For most networks, the default options will be fine, but there is a lot of room for modification if changes are desired

Value

This function invisibly returns a list of length two. The first element contains the igraph network object. The second contains the layout matrix for the network. This can be passed in as an argument ("layout_matrix") which provides more control to the user in the layout. Other network layouts from igraph can also be passed in here.

References

Csardi G, Nepusz T: The igraph software package for complex network research, InterJournal, Complex Systems 1695. 2006. https://igraph.org/

Plots cape results as a circular network

Description

This script plots cape results in a circular network. The chromosomes are arranged in a circle. Main effects are shown in concentric circles around the chromosomes, with each trait in its own circle. Main effects can either be colored as negative or positive, or with parental allele colors for multi-parent populations.

Usage

plot_network(
  data_obj,
  marker_pairs = NULL,
  collapsed_net = TRUE,
  trait = NULL,
  trait_labels = NULL,
  color_scheme = c("DO/CC", "other"),
  main_lwd = 4,
  inter_lwd = 3,
  label_cex = 1.5,
  percent_bend = 15,
  chr_gap = 1,
  label_gap = 5,
  positive_col = "brown",
  negative_col = "blue",
  show_alleles = TRUE
)
plot_network(
  data_obj,
  marker_pairs = NULL,
  collapsed_net = TRUE,
  trait = NULL,
  trait_labels = NULL,
  color_scheme = c("DO/CC", "other"),
  main_lwd = 4,
  inter_lwd = 3,
  label_cex = 1.5,
  percent_bend = 15,
  chr_gap = 1,
  label_gap = 5,
  positive_col = "brown",
  negative_col = "blue",
  show_alleles = TRUE
)

Arguments

`data_obj`	a `Cape` object
`marker_pairs`	a two-column matrix identifying which marker pairs should be plotted. This is particularly useful if the network is very dense. The default value, NULL, plots all marker pairs.
`collapsed_net`	A logical value indicating whether to plot all individual SNPs or linkage blocks calculated by `linkage_blocks_network`.
`trait`	A character vector indicating which traits to plot. The default NULL value plots all traits.
`trait_labels`	A character vector indicating the names of the traits in case the names from the data object are not great for plotting.
`color_scheme`	A character value of either "DO/CC" or other indicating the color scheme of main effects.

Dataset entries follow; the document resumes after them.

-- ==== Sys2Proof/Tests/Slice0.lean ====
section
/-! SUPPORT. The model's own tests. The smoke test of WellFormed; one word per command written out field by field from
spec/30_encoding.md R70 and R76 (`zero_aux_ovf_mode_scale_op` in binary); one or two vectors per command from
spec/95_test_vectors.md, named in the comment, each one step; the host's accesses; and for every obligation that has
hypotheses a state and operands that meet them. -/

namespace Sys2Proof.Tests

open Sys2Proof Sys2Proof.Machine

/-! ## WellFormed: each check refuses an ill-formed term -/

theorem test_wf_refuses_scale : (Instr.add { scale := 19, mode := .up, ovf := .checked }).wf = false := by decide

theorem test_wf_refuses_scale_of_fromunsc :
    (Instr.fromunsc { scale := 31, mode := .up, ovf := .checked } 0).wf = false := by decide

theorem test_wf_refuses_source_scale :
    (Instr.fromunsc { scale := 18, mode := .up, ovf := .checked } 19).wf = false := by decide

theorem test_wf_refuses_target_scale :
    (Instr.tounsc { scale := 0, mode := .up, ovf := .checked } 31).wf = false := by decide

theorem test_wf_accepts_boundary :
    (Instr.tounsc { scale := 18, mode := .unnecessary, ovf := .checked } 18).wf = true := by decide

/-! ## Decode: one word per command, written out from its fields -/

theorem test_decode_nop :
    decode (BitVec.ofNat 32 0b000000000000_00000_1_100_00010_000000) =
      .ok (.nop { scale := 2, mode := .halfUp, ovf := .checked }) := by decide

theorem test_decode_add :
    decode (BitVec.ofNat 32 0b000000000000_00000_0_111_01001_000001) =
      .ok (.add { scale := 9, mode := .unnecessary, ovf := .unchecked }) := by decide

theorem test_decode_sub :
    decode (BitVec.ofNat 32 0b000000000000_00000_1_010_10000_000010) =
      .ok (.sub { scale := 16, mode := .ceiling, ovf := .checked }) := by decide

theorem test_decode_neg :
    decode (BitVec.ofNat 32 0b000000000000_00000_0_101_00100_000011) =
      .ok (.neg { scale := 4, mode := .halfDown, ovf := .unchecked }) := by decide

theorem test_decode_abs :
    decode (BitVec.ofNat 32 0b000000000000_00000_1_000_01011_000100) =
      .ok (.abs { scale := 11, mode := .up, ovf := .checked }) := by decide

theorem test_decode_avg :
    decode (BitVec.ofNat 32 0b000000000000_00000_0_011_10010_000101) =
      .ok (.avg { scale := 18, mode := .floor, ovf := .unchecked }) := by decide

theorem test_decode_shl :
    decode (BitVec.ofNat 32 0b000000000000_00000_1_110_00110_000110) =
      .ok (.shl { scale := 6, mode := .halfEven, ovf := .checked }) := by decide

theorem test_decode_shr :
    decode (BitVec.ofNat 32 0b000000000000_00000_0_001_01101_000111) =
      .ok (.shr { scale := 13, mode := .down, ovf := .unchecked }) := by decide

theorem test_decode_mul :
    decode (BitVec.ofNat 32 0b000000000000_00000_1_100_00001_001000) =
      .ok (.mul { scale := 1, mode := .halfUp, ovf := .checked }) := by decide

theorem test_decode_sqr :
    decode (BitVec.ofNat 32 0b000000000000_00000_0_111_01000_001001) =
      .ok (.sqr { scale := 8, mode := .unnecessary, ovf := .unchecked }) := by decide

theorem test_decode_div :
    decode (BitVec.ofNat 32 0b000000000000_00000_1_010_01111_001010) =
      .ok (.div { scale := 15, mode := .ceiling, ovf := .checked }) := by decide

theorem test_decode_inv :
    decode (BitVec.ofNat 32 0b000000000000_00000_0_101_00011_001011) =
      .ok (.inv { scale := 3, mode := .halfDown, ovf := .unchecked }) := by decide

theorem test_decode_sqrt :
    decode (BitVec.ofNat 32 0b000000000000_00000_1_000_01010_001100) =
      .ok (.sqrt { scale := 10, mode := .up, ovf := .checked }) := by decide

theorem test_decode_pow :
    decode (BitVec.ofNat 32 0b000000000000_00000_0_011_10001_001101) =
      .ok (.pow { scale := 17, mode := .floor, ovf := .unchecked }) := by decide

theorem test_decode_mulp10 :
    decode (BitVec.ofNat 32 0b000000000000_00000_1_110_00101_001110) =
      .ok (.mulp10 { scale := 5, mode := .halfEven, ovf := .checked }) := by decide

theorem test_decode_divp10 :
    decode (BitVec.ofNat 32 0b000000000000_00000_0_001_01100_001111) =
      .ok (.divp10 { scale := 12, mode := .down, ovf := .unchecked }) := by decide

theorem test_decode_fromlong :
    decode (BitVec.ofNat 32 0b000000000000_00000_1_100_00000_010000) =
      .ok (.fromlong { scale := 0, mode := .halfUp, ovf := .checked }) := by decide

theorem test_decode_tolong :
    decode (BitVec.ofNat 32 0b000000000000_00000_0_111_00111_010001) =
      .ok (.tolong { scale := 7, mode := .unnecessary, ovf := .unchecked }) := by decide

theorem test_decode_fromunsc :
    decode (BitVec.ofNat 32 0b000000000000_10010_1_010_01110_010010) =
      .ok (.fromunsc { scale := 14, mode := .ceiling, ovf := .checked } 18) := by decide

theorem test_decode_tounsc :
    decode (BitVec.ofNat 32 0b000000000000_00011_0_101_00010_010011) =
      .ok (.tounsc { scale := 2, mode := .halfDown, ovf := .unchecked } 3) := by decide

theorem test_decode_fromdbl :
    decode (BitVec.ofNat 32 0b000000000000_00000_1_000_01001_010100) =
      .ok (.fromdbl { scale := 9, mode := .up, ovf := .checked }) := by decide

theorem test_decode_todbl :
    decode (BitVec.ofNat 32 0b000000000000_00000_0_011_10000_010101) =
      .ok (.todbl { scale := 16, mode := .floor, ovf := .unchecked }) := by decide

theorem test_decode_modsf :
    decode (BitVec.ofNat 32 0b000000000000_00000_1_110_00100_010110) =
      .ok (.modsf { scale := 4, mode := .halfEven, ovf := .checked }) := by decide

If "DO/CC" allele effects can be plotted with the DO/CC colors.
`main_lwd`	A numeric value indicating the line width for the main effect lines
`inter_lwd`	A numeric value indicating the line width for the interaction lines
`label_cex`	A numeric value indicating the size of the labels
`percent_bend`	A numeric value indicating the amount that the arrows for the interaction effects should be bent. A value of 0 will plot straight lines.
`chr_gap`	A numeric value indicating the size of the gap plotted between chromosomes.
`label_gap`	A numeric value indicating the size of the gap the chromosomes and their labels.
`positive_col`	One of c("green", "purple", "red", "orange", "blue", "brown", "yellow", "gray") indicating the color for positive interactions.
`negative_col`	One of c("green", "purple", "red", "orange", "blue", "brown", "yellow", "gray") indicating the color for negative interactions. show_alleles A logical value indicating whether to color main effects by their allele values (TRUE) or by whether they are positive or negative (FALSE)
`show_alleles`	boolean, default is TRUE

Details

Interaction effects are shown as arrows linking chromosomal positions. They are colored based on whether they are positive or negative.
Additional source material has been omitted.